From b57ef838927b0a341319041f899ad97801f5a743 Mon Sep 17 00:00:00 2001
From: Richard Feldman <oss@rtfeldman.com>
Date: Mon, 6 Apr 2026 15:24:45 -0400
Subject: [PATCH] Delegate model capabilities instead of hardcoding them

The into_open_ai_response call was hardcoding
supports_parallel_tool_calls=true and supports_prompt_cache_key=false
instead of asking the model. This meant reasoning models like GPT-5
Codex variants would incorrectly send parallel_tool_calls=true,
which could cause API errors. Add the missing methods to ChatGptModel
and delegate like the standard OpenAI provider does.
---
 .../src/provider/openai_subscribed.rs          | 18 ++++++++++++++----
 1 file changed, 14 insertions(+), 4 deletions(-)

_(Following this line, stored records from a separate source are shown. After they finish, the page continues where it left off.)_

-- ==== Sys2Proof/Laws/PerInstr.lean ====
section
/-! SUPPORT. Of every instruction: the word it encodes to is no header, and it has a word of one of the two widths at most. -/

namespace Sys2Proof.Laws

/-- What a wave instruction encodes to has bit 63 clear (R44, R60), and no instruction is both a wave and a sluice one. -/
def Encoding.Statement (i : Instr) : Prop :=
  (∀ w, encodeWave i = some w → isHeader w = false) ∧ (encodeWave i = none ∨ encodeSluice i = none)

theorem Encoding.pack_noHeader (h : Head) : isHeader h.pack = false := by
  have a : h.op.toNat < 128 := h.op.isLt
  have b : h.g.pred.val < 8 := h.g.pred.isLt
  have c : h.sub.toNat < 16 := h.sub.isLt
  have d : h.body.toNat < 2 ^ 48 := h.body.isLt
  have e : bit h.g.neg ≤ 1 := by unfold bit; split <;> omega
  unfold isHeader bitAt Head.pack
  rw [BitVec.toNat_ofNat]
  apply decide_eq_false
  omega

/-- A word is packed from a head. -/
def Encoding.Packed (w : Word64) : Prop := ∃ h : Head, w = h.pack

/-- An instruction whose wave word is packed from a head. -/
theorem Encoding.ofHead {i : Instr} {w : Word64} (p : Encoding.Packed w) (e : encodeWave i = some w)
    (n : encodeSluice i = none) : Encoding.Statement i := by
  obtain ⟨h, rfl⟩ := p
  refine ⟨fun w q => ?_, .inr n⟩
  rw [e] at q
  cases q
  exact Encoding.pack_noHeader h

/-- An instruction with no wave word. -/
theorem Encoding.ofNone {i : Instr} (e : encodeWave i = none) : Encoding.Statement i := by
  refine ⟨fun w q => ?_, .inl e⟩
  rw [e] at q
  cases q

theorem Encoding.aluI (op : BitVec 7) (sub : BitVec 4) (f : AluI) : Encoding.Packed (f.word op sub) := by
  unfold AluI.word
  split <;> exact ⟨_, rfl⟩

theorem Encoding.aluF (op : BitVec 7) (sub : BitVec 4) (f : AluF) : Encoding.Packed (f.word op sub) := by
  unfold AluF.word
  split <;> exact ⟨_, rfl⟩

theorem Encoding.iadd (f : AluI) : Encoding.Statement (.iadd f) :=
  Encoding.ofHead (Encoding.aluI _ _ f) rfl rfl

theorem Encoding.isub (f : AluI) : Encoding.Statement (.isub f) :=
  Encoding.ofHead (Encoding.aluI _ _ f) rfl rfl

theorem Encoding.iadds (f : AluI) : Encoding.Statement (.iadds f) :=
  Encoding.ofHead (Encoding.aluI _ _ f) rfl rfl

theorem Encoding.isubs (f : AluI) : Encoding.Statement (.isubs f) :=
  Encoding.ofHead (Encoding.aluI _ _ f) rfl rfl

theorem Encoding.imul (f : AluI) : Encoding.Statement (.imul f) :=
  Encoding.ofHead (Encoding.aluI _ _ f) rfl rfl

theorem Encoding.imulh (f : AluI) : Encoding.Statement (.imulh f) :=
  Encoding.ofHead (Encoding.aluI _ _ f) rfl rfl

theorem Encoding.imad (f : AluI3) : Encoding.Statement (.imad f) :=
  Encoding.ofHead ⟨_, rfl⟩ rfl rfl

theorem Encoding.imin (f : AluI) : Encoding.Statement (.imin f) :=
  Encoding.ofHead (Encoding.aluI _ _ f) rfl rfl

theorem Encoding.imax (f : AluI) : Encoding.Statement (.imax f) :=
  Encoding.ofHead (Encoding.aluI _ _ f) rfl rfl

theorem Encoding.iabs (f : AluI1) : Encoding.Statement (.iabs f) :=
  Encoding.ofHead ⟨_, rfl⟩ rfl rfl

theorem Encoding.ineg (f : AluI1) : Encoding.Statement (.ineg f) :=
  Encoding.ofHead ⟨_, rfl⟩ rfl rfl

theorem Encoding.and (f : AluI) : Encoding.Statement (.and f) :=
  Encoding.ofHead (Encoding.aluI _ _ f) rfl rfl

theorem Encoding.or (f : AluI) : Encoding.Statement (.or f) :=
  Encoding.ofHead (Encoding.aluI _ _ f) rfl rfl

theorem Encoding.xor (f : AluI) : Encoding.Statement (.xor f) :=
  Encoding.ofHead (Encoding.aluI _ _ f) rfl rfl

theorem Encoding.andn (f : AluI) : Encoding.Statement (.andn f) :=
  Encoding.ofHead (Encoding.aluI _ _ f) rfl rfl

theorem Encoding.not (f : AluI1) : Encoding.Statement (.not f) :=
  Encoding.ofHead ⟨_, rfl⟩ rfl rfl

theorem Encoding.shl (f : AluI) : Encoding.Statement (.shl f) :=
  Encoding.ofHead (Encoding.aluI _ _ f) rfl rfl

theorem Encoding.shr (f : AluI) : Encoding.Statement (.shr f) :=
  Encoding.ofHead (Encoding.aluI _ _ f) rfl rfl

theorem Encoding.sar (f : AluI) : Encoding.Statement (.sar f) :=
  Encoding.ofHead (Encoding.aluI _ _ f) rfl rfl

theorem Encoding.rot (f : AluI) : Encoding.Statement (.rot f) :=
  Encoding.ofHead (Encoding.aluI _ _ f) rfl rfl

theorem Encoding.bfx (f : AluI3) : Encoding.Statement (.bfx f) :=
  Encoding.ofHead ⟨_, rfl⟩ rfl rfl

theorem Encoding.bfi (f : AluI3) : Encoding.Statement (.bfi f) :=
  Encoding.ofHead ⟨_, rfl⟩ rfl rfl

theorem Encoding.clz (f : AluI1) : Encoding.Statement (.clz f) :=
  Encoding.ofHead ⟨_, rfl⟩ rfl rfl

theorem Encoding.popc (f : AluI1) : Encoding.Statement (.popc f) :=
  Encoding.ofHead ⟨_, rfl⟩ rfl rfl

theorem Encoding.brev (f : AluI1) : Encoding.Statement (.brev f) :=
  Encoding.ofHead ⟨_, rfl⟩ rfl rfl

theorem Encoding.permb (f : AluI) : Encoding.Statement (.permb f) :=
  Encoding.ofHead (Encoding.aluI _ _ f) rfl rfl

theorem Encoding.icmp (cc : ICond) (g : Guard) (ty : IntTy) (pd : Fin 8) (a : Operand) (b : SrcB) : Encoding.Statement (.icmp cc g ty pd a b) := by
  cases b <;> exact Encoding.ofHead ⟨_, rfl⟩ rfl rfl

theorem Encoding.fcmp (cc : FCond) (g : Guard) (ty : FloatTy) (rnd : Rnd) (pd : Fin 8) (a : Operand) (b : SrcB) : Encoding.Statement (.fcmp cc g ty rnd pd a b) := by
  cases b <;> exact Encoding.ofHead ⟨_, rfl⟩ rfl rfl

theorem Encoding.sel (g : Guard) (ty : IntTy) (d : Operand) (a : Operand) (b : Operand) (p : Fin 8) (neg : Bool) : Encoding.Statement (.sel g ty d a b p neg) :=
  Encoding.ofHead ⟨_, rfl⟩ rfl rfl

theorem Encoding.mov (g : Guard) (ty : IntTy) (d : Operand) (b : SrcB) : Encoding.Statement (.mov g ty d b) := by
  cases b <;> exact Encoding.ofHead ⟨_, rfl⟩ rfl rfl

theorem Encoding.modmul (f : AluI3) : Encoding.Statement (.modmul f) :=
  Encoding.ofHead ⟨_, rfl⟩ rfl rfl

theorem Encoding.modadd (f : AluI3) : Encoding.Statement (.modadd f) :=
  Encoding.ofHead ⟨_, rfl⟩ rfl rfl

theorem Encoding.modsub (f : AluI3) : Encoding.Statement (.modsub f) :=
  Encoding.ofHead ⟨_, rfl⟩ rfl rfl

theorem Encoding.modrcp (f : AluI) : Encoding.Statement (.modrcp f) :=
  Encoding.ofHead (Encoding.aluI _ _ f) rfl rfl

theorem Encoding.fadd (f : AluF) : Encoding.Statement (.fadd f) :=
  Encoding.ofHead (Encoding.aluF _ _ f) rfl rfl

theorem Encoding.fsub (f : AluF) : Encoding.Statement (.fsub f) :=
  Encoding.ofHead (Encoding.aluF _ _ f) rfl rfl

theorem Encoding.fmul (f : AluF) : Encoding.Statement (.fmul f) :=
  Encoding.ofHead (Encoding.aluF _ _ f) rfl rfl

theorem Encoding.ffma (f : AluF3) : Encoding.Statement (.ffma f) :=
  Encoding.ofHead ⟨_, rfl⟩ rfl rfl

theorem Encoding.fmin (f : AluF) : Encoding.Statement (.fmin f) :=
  Encoding.ofHead (Encoding.aluF _ _ f) rfl rfl

theorem Encoding.fmax (f : AluF) : Encoding.Statement (.fmax f) :=
  Encoding.ofHead (Encoding.aluF _ _ f) rfl rfl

diff --git a/crates/language_models/src/provider/openai_subscribed.rs b/crates/language_models/src/provider/openai_subscribed.rs
index 134a3a84ee01dd420108e0b057b58ea5385a509e..ea503c8a3f1f6b4e0aa86ccb94756efc1ad5ad83 100644
--- a/crates/language_models/src/provider/openai_subscribed.rs
+++ b/crates/language_models/src/provider/openai_subscribed.rs
@@ -308,6 +308,17 @@ impl ChatGptModel {
             _ => Some(ReasoningEffort::Medium),
         }
     }
+
+    fn supports_parallel_tool_calls(&self) -> bool {
+        match self {
+            Self::Gpt54 | Self::Gpt54Mini => true,
+            _ => false,
+        }
+    }
+
+    fn supports_prompt_cache_key(&self) -> bool {
+        true
+    }
 }
 
 struct OpenAiSubscribedLanguageModel {
@@ -392,13 +403,12 @@ impl LanguageModel for OpenAiSubscribedLanguageModel {
         let mut responses_request = into_open_ai_response(
             request,
             self.model.id(),
-            true,  // supports_parallel_tool_calls
-            false, // supports_prompt_cache_key
-            None,  // max_output_tokens — not supported by Codex backend
+            self.model.supports_parallel_tool_calls(),
+            self.model.supports_prompt_cache_key(),
+            self.max_output_tokens(),
             self.model.reasoning_effort(),
         );
         responses_request.store = Some(false);
-        responses_request.max_output_tokens = None;
 
         // The Codex backend requires system messages to be in the top-level
         // `instructions` field rather than as input items.